At the end of the list of “Writings of James Cahill” is a new entry, a pdf of the original libretto (1949) of the chamber-opera “A Day At Creed’s” or (the title I didn’t like but have had to accept) “Creedo in Unum Bookstore.” (See R&R 57 about this.) The disk with a recording of this is still in principle available; contact me if you really want it.

I will also be putting on my website, as time permits, several essays-with-images, and will announce them in future blogs. I will conclude this one with a puzzle:

Here is a rhyme-puzzle I made up long ago, which few people have solved. (One of my former students, Mary Ann Rogers, determined to get it, spent two days was it? and did.) It's simple: What rhymes with ice-water? (Three-syllable rhyme, please--otter and potter won't do.) Send answers through the “Contact” form.

All for now, James Cahill

Saturday, February 7, 2009

2/5/09

2/5/09.

The big news in this blog is that there is not only a new item that will appear under Directory when you go to "Writings of J.C.," on my website, it is that this item is for the first time illustrated. The new item is "Chang Ta-ch'ien Forgeries," and when you click on it, two sub-items appear below: the second (should be first, but no matter) is titled the same, and is a long text, mostly a list with notes of nearly fifty "old" paintings that I suspect of being forgeries really painted by Chang. (I stress in the introductory paragraph there, and will stress again here, that I don't claim to be right on all of them: some genuinely old paintings, wrongly suspected, may well be on that list.) The really new part, however, is that when you click on "images" just above that, and then on the same word (underlined) when it appears at right, you will download an image file with images from slides—a drawer of them that I've been accumulating for years—made from most, nearly all, of the suspected paintings, numbered as on the list. PLEASE UNDERSTAND (once more) that I am in no sense "publishing" these; they can only be looked at, like slides; this is in effect a kind of online slideshow, offered for the use of anybody interested in pursuing this big problem of Chang's forgeries, and interested in reading and seeing the candidates offered by one specialist who has been working on them for more than six decades. I don't try to include Chang's forgeries of Shitao and Bada Shanren, or of other Ming- Qing artists with a few exceptions; mostly these are his attempts at Song and pre-Song styles. Some who read this list and my comments will be outraged to find favorite and trusted works there; to them I can only say, again: this is a list of what seem to me strong candidates, not proven offenders. (That won't reduce the outrage much, as I know already from what is, I believe, one angry reaction.) So, read, look, enjoy, send me responses if you want to via the "Contact" pull-down on the website. (A safe suggestion, since emails can't contain explosives or anthrax germs.)

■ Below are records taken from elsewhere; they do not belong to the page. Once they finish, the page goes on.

/-- The switch (R52, R173, R256, R278, R280, R283 to R286): the head of the highest queue that fits starts, but not in a registration gate nor before the
last frame has ended; a head of 100 ms is dropped and counted; waiting cells are written with what the slot's allowance still has; a host frame
is checked and counted; received frames leave up to the sequence; an entry is checked and waits for its exposure; a peak is cleared on both plates. -/
def Obligations.QueuesDrainAndTheHostPathIsChecked : Prop := ∀ (s : State) (tr : Transport) (n p q : Nat) (f : QFrame) (r : List QFrame) (d : Octets), InService s →
  (s.time.gate = false → s.laneUp n = true → s.portNumber n = n → (s.port n).busyUntil ≤ s.now → (s.port n).lpi = false →
    s.isPaused n 255 = false → s.isPaused n 7 = false → n / 12 ∈ s.running → s.crossed (n % 12) = false ∨ n / 12 ≠ s.twin.active →
    s.queue (n / 12) (8 * (n % 12) + 7) = f :: r → f.length ≤ s.obj (0x3400 + n) 4 → s.fitsGap n f = true →
    Turns (.bestEffortStart n) s [.ports, .fabric] [] fun t =>
      t.port n = { s.port n with
        started := if f.request.isSome then (s.port n).started ++ [f] else (s.port n).started, sending := some f, lastSent := f.wire n,
        busyUntil := s.now + (f.octets + 20) * 8 * bitTime (s.laneMode n) / 100 } ∧
      t.queue (n / 12) (8 * (n % 12) + 7) = r.modifyHead fun g => { g with headAt := some s.now }) ∧
  (s.now < (s.port n).busyUntil ∨ s.time.gate = true → exec (.bestEffortStart n) s = .next s) ∧
  (q < 96 → s.queue p q = f :: r → f.request = none → ∀ t0, f.headAt = some t0 →
    (t0 + 100000000 ≤ s.now → Turns (.headAgeDrop p q) s [.fabric, .objs] [queueKey p q 0x11] fun t =>
      t.objKey (queueKey p q 0x11) = (((s.objKey (queueKey p q 0x11)).toNat + 1) % 2 ^ 32 : Nat) ∧
      t.queue p q = r.modifyHead fun g => { g with headAt := some s.now }) ∧
    (s.now < t0 + 100000000 → exec (.headAgeDrop p q) s = .next s)) ∧
  (s.time.gate = false → ∀ k, k = Nat.min s.fabric.staging s.slotAllowance → Turns .stagingWrite s [.fabric] [] fun t =>
    t.fabric = { s.fabric with
      staging := s.fabric.staging - k, written := (s.absSlot, (if s.fabric.written.1 = s.absSlot then s.fabric.written.2 else 0) + k) }) ∧
  (s.time.gate = true → exec .stagingWrite s = .next s) ∧
  (d.length < 8 → Refuses (.hostTransmit tr d) s tr 0x2810 1 0x0A1E0078) ∧
  (d.length = 8 + 14 → beNat (slice d 0 2) = 1 → beNat (slice d 2 1) < 8 → beNat (slice d 3 1) = 0 → beNat (slice d 4 2) < 0xF000 →
    beNat (slice d 6 2) = 14 → s.laneOn 0 = true → s.hostLength 0 (d.drop 8) ≤ s.positionMtu 0 →
    CompletesWith (.hostTransmit tr d) s fun t => t.obj 0x2810 2 = (s.obj 0x2810 2 + 1) % 2 ^ 32 ∧ t.clock = s.clock) ∧
  (∀ l, releaseTo HostFrame.seq q s.fabric.hostRx = some l → Confirms (.hostReceiveRelease tr q) s [.fabric] [] fun t => t.fabric = { s.fabric with hostRx := l }) ∧
  (releaseTo HostFrame.seq q s.fabric.hostRx = none → Refuses (.hostReceiveRelease tr q) s tr 0x2811 2 0x0A1E0079) ∧
  (d.length ≠ 12 → Refuses (.forwardingEntryWrite tr d) s tr 0x2802 2 0x06070010) ∧
  (d.length = 12 → entryOk (beNat d) = false → Refuses (.forwardingEntryWrite tr d) s tr 0x2802 2 0x0A1E007A) ∧
  (d.length = 12 → entryOk (beNat d) = true → Confirms (.forwardingEntryWrite tr d) s [] [] fun t =>
    t.willKey (okey 0 (s.obj 0x2802 1) 0x2802 2) = beNat d) ∧
  ((s.plate s.chosenPlate).state ≤ 1 → Confirms (.clearPeak tr 0x2801) s [] [queueKey 0 (s.obj 0x2801 1) 0x0A, queueKey 1 (s.obj 0x2801 1) 0x0A] fun t =>
    t.objKey (queueKey 0 (s.obj 0x2801 1) 0x0A) = 0 ∧ t.objKey (queueKey 1 (s.obj 0x2801 1) 0x0A) = 0) ∧
  (Confirms (.clearPeak tr 0x2E01) s [.faults] [] fun t => t.faults.peaks.look noneOf (s.obj 0x2E01 1) = none)

/-- Frames of the engine's own (R131, R146 to R148, R260, R365, R367): an enabled lane's LLDPDU enters its queue once an interval while its reservation and
the staging area hold it; an ESMC PDU once a second, and after a change of the QL, records the QL it sends; 5 s without a PDU is a bad
quality; a poll when its period has passed counts a request that stands and uses a cookie; cookies are taken whole; a supervision frame,
once an interval, advances its pair's sequence. -/
def Obligations.TheEnginesOwnFramesAreOffered : Prop := ∀ (s : State) (tr : Transport) (n i : Nat) (d : Octets), InService s →
  (n < 24 → s.laneOn n = true → s.laneUp n = true → s.isPrp (n % 12) = false → s.obj 0x2800 7 < 8 →
    (∀ t0, (s.port n).lldpAt = some t0 → t0 + s.obj 0x2700 5 * 1000000000 ≤ s.now) →
    ∀ pl q g, pl = n / 12 → q = 8 * (n % 12) + s.obj 0x2800 7 →
    g = engineFrame (.lldp (s.lldpNow n)) ((s.lldpNow n).length + 4) none → s.objW q 0x2801 4 = 0 →
    s.cellsIn pl q false + g.cells ≤ s.reservation q → CompletesWith (.lldpTransmit n) s fun t => t.clock = s.clock ∧
      t.queue pl q = s.queue pl q ++
        (if s.fabric.staging + (g.cells - if s.fabric.staging = 0 then Nat.min g.cells s.slotAllowance else 0) ≤ 1024 then
          [{ g with headAt := if (s.queue pl q).isEmpty then some s.now else none }] else [])) ∧
  (s.laneOn n = false → exec (.lldpTransmit n) s = .next s ∧ exec (.esmcInformationPdu n) s = .next s ∧ exec (.esmcEventPdu n) s = .next s) ∧
  (s.laneOn n = true → passed 1000000000 (s.refs.esmcSent.look noneOf n) s.now = true → CompletesWith (.esmcInformationPdu n) s fun t =>
    t.clock = s.clock ∧ t.refs = { s.refs with
      esmcSent := s.refs.esmcSent.put noneOf n (some s.now), qlSent := s.refs.qlSent.put (fun _ => 0) n (s.qlOf n),
      qlChanged := putBit s.refs.qlChanged n false }) ∧
  (passed 1000000000 (s.refs.esmcSent.look noneOf n) s.now = false → exec (.esmcInformationPdu n) s = .next s) ∧
  (s.laneOn n = true → s.qlOf n ≠ s.refs.qlSent.look (fun _ => 0) n → CompletesWith (.esmcEventPdu n) s fun t =>
    t.clock = s.clock ∧ t.refs = { s.refs with
      qlSent := s.refs.qlSent.put (fun _ => 0) n (s.qlOf n), qlChanged := putBit s.refs.qlChanged n false }) ∧
  (s.qlOf n = s.refs.qlSent.look (fun _ => 0) n → exec (.esmcEventPdu n) s = .next s) ∧
  (s.refs.esmcAt.look (fun _ => 0) n + 5000000000 ≤ s.now → ∀ r, 16 ≤ r → r < 32 → s.refSource r = 4 → s.refInstance r = n →
    (∀ k, 16 ≤ k → k < r → s.refSource k = 4 → s.refInstance k = n → ¬((s.loupe k).state = 2 ∨ (s.loupe k).state = 3 ∨ (s.loupe k).state = 4)) →
    CompletesWith (.esmcTimeout n) s fun t => t.clock = s.clock ∧ (t.loupe r).badQuality = true ∧
      ((s.loupe r).state = 2 ∨ (s.loupe r).state = 3 ∨ (s.loupe r).state = 4 → (t.loupe r).state = 5 ∧ (t.loupe r).disq = 5)) ∧
  (s.now < s.refs.esmcAt.look (fun _ => 0) n + 5000000000 → exec (.esmcTimeout n) s = .next s) ∧
  (s.upstreamRefs i ≠ [] →
    (s.obj (0x2320 + i) 1 = 1 → passed 0 (s.upstreamInst i).polledAt s.now = true → CompletesWith (.upstreamPoll i) s fun t => t.clock = s.clock ∧
      t.upstreamInst i = { s.upstreamInst i with
        polledAt := some s.now, missed := (s.upstreamInst i).missed + bitNat (s.upstreamInst i).outstanding, outstanding := true,
        sequence := (s.upstreamInst i).sequence + 1, sent := none, reply := none }) ∧
    (s.obj (0x2320 + i) 1 = 2 →
      (passed (1000000000 * 2 ^ (s.objI (0x2320 + i) 5).toNat) (s.upstreamInst i).polledAt s.now = true → (s.upstreamInst i).cookies ≠ [] →
        CompletesWith (.upstreamPoll i) s fun t => t.clock = s.clock ∧
          (t.upstreamInst i).cookies = (s.upstreamInst i).cookies.drop 1 ∧ (t.upstreamInst i).outstanding = true ∧
          (t.upstreamInst i).sequence = (s.upstreamInst i).sequence + 1 ∧ (t.upstreamInst i).polledAt = some s.now) ∧
      (passed (1000000000 * 2 ^ (s.objI (0x2320 + i) 5).toNat) (s.upstreamInst i).polledAt s.now = false → exec (.upstreamPoll i) s = .next s))) ∧
  (i < 16 → s.obj (0x2320 + i) 1 ≠ 2 → Refuses (.cookieLoad tr i d) s tr (0x2320 + i) 7 0x06090030) ∧
  (i < 16 → s.obj (0x2320 + i) 1 = 2 → ∀ l, parseCookies 8 d = some l → l ≠ [] → Confirms (.cookieLoad tr i d) s [.refs] [] fun t =>
    t.upstreamInst i = { s.upstreamInst i with cookies := l }) ∧
  (n < 12 → s.isPrp n = true → s.obj (0x2C40 + n) 2 ≠ 0 →
    passed (s.obj (0x2C40 + n) 2 * 1000000000) (s.fabric.supervised.look noneOf n) s.now = true → CompletesWith (.supervisionTransmit n) s fun t =>
      t.clock = s.clock ∧ t.obj (0x2C40 + n) 8 = (s.obj (0x2C40 + n) 8 + 1) % 65536) ∧
  (s.isPrp n = false → exec (.supervisionTransmit n) s = .next s)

Note: when this double item, Chang Ta-ch'ien Forgeries and Images, was first posted, an incomplete version of Images was put on, missing quite a few of the slides/images. AFter we discovered this, it was replaced, only a few days ago, with the complete version. So: if you downloaded the "Images" file from the Chang Ta-ch'ien Forgeries during the first few days it was up, trash it and download the new one. How can you tell? If you reach no. 5, the "Sun Wei" scroll, and have only a single detail of two seated figures (from the first half of the scroll) it's the old version; discard and get the new one, which for no. 5 has that detail plus two slides/images of the two halves of the scroll. Or: no. 23, the "Wu Wei" scroll in Shanghai, has only two images in the incomplete version, seven in the complete version.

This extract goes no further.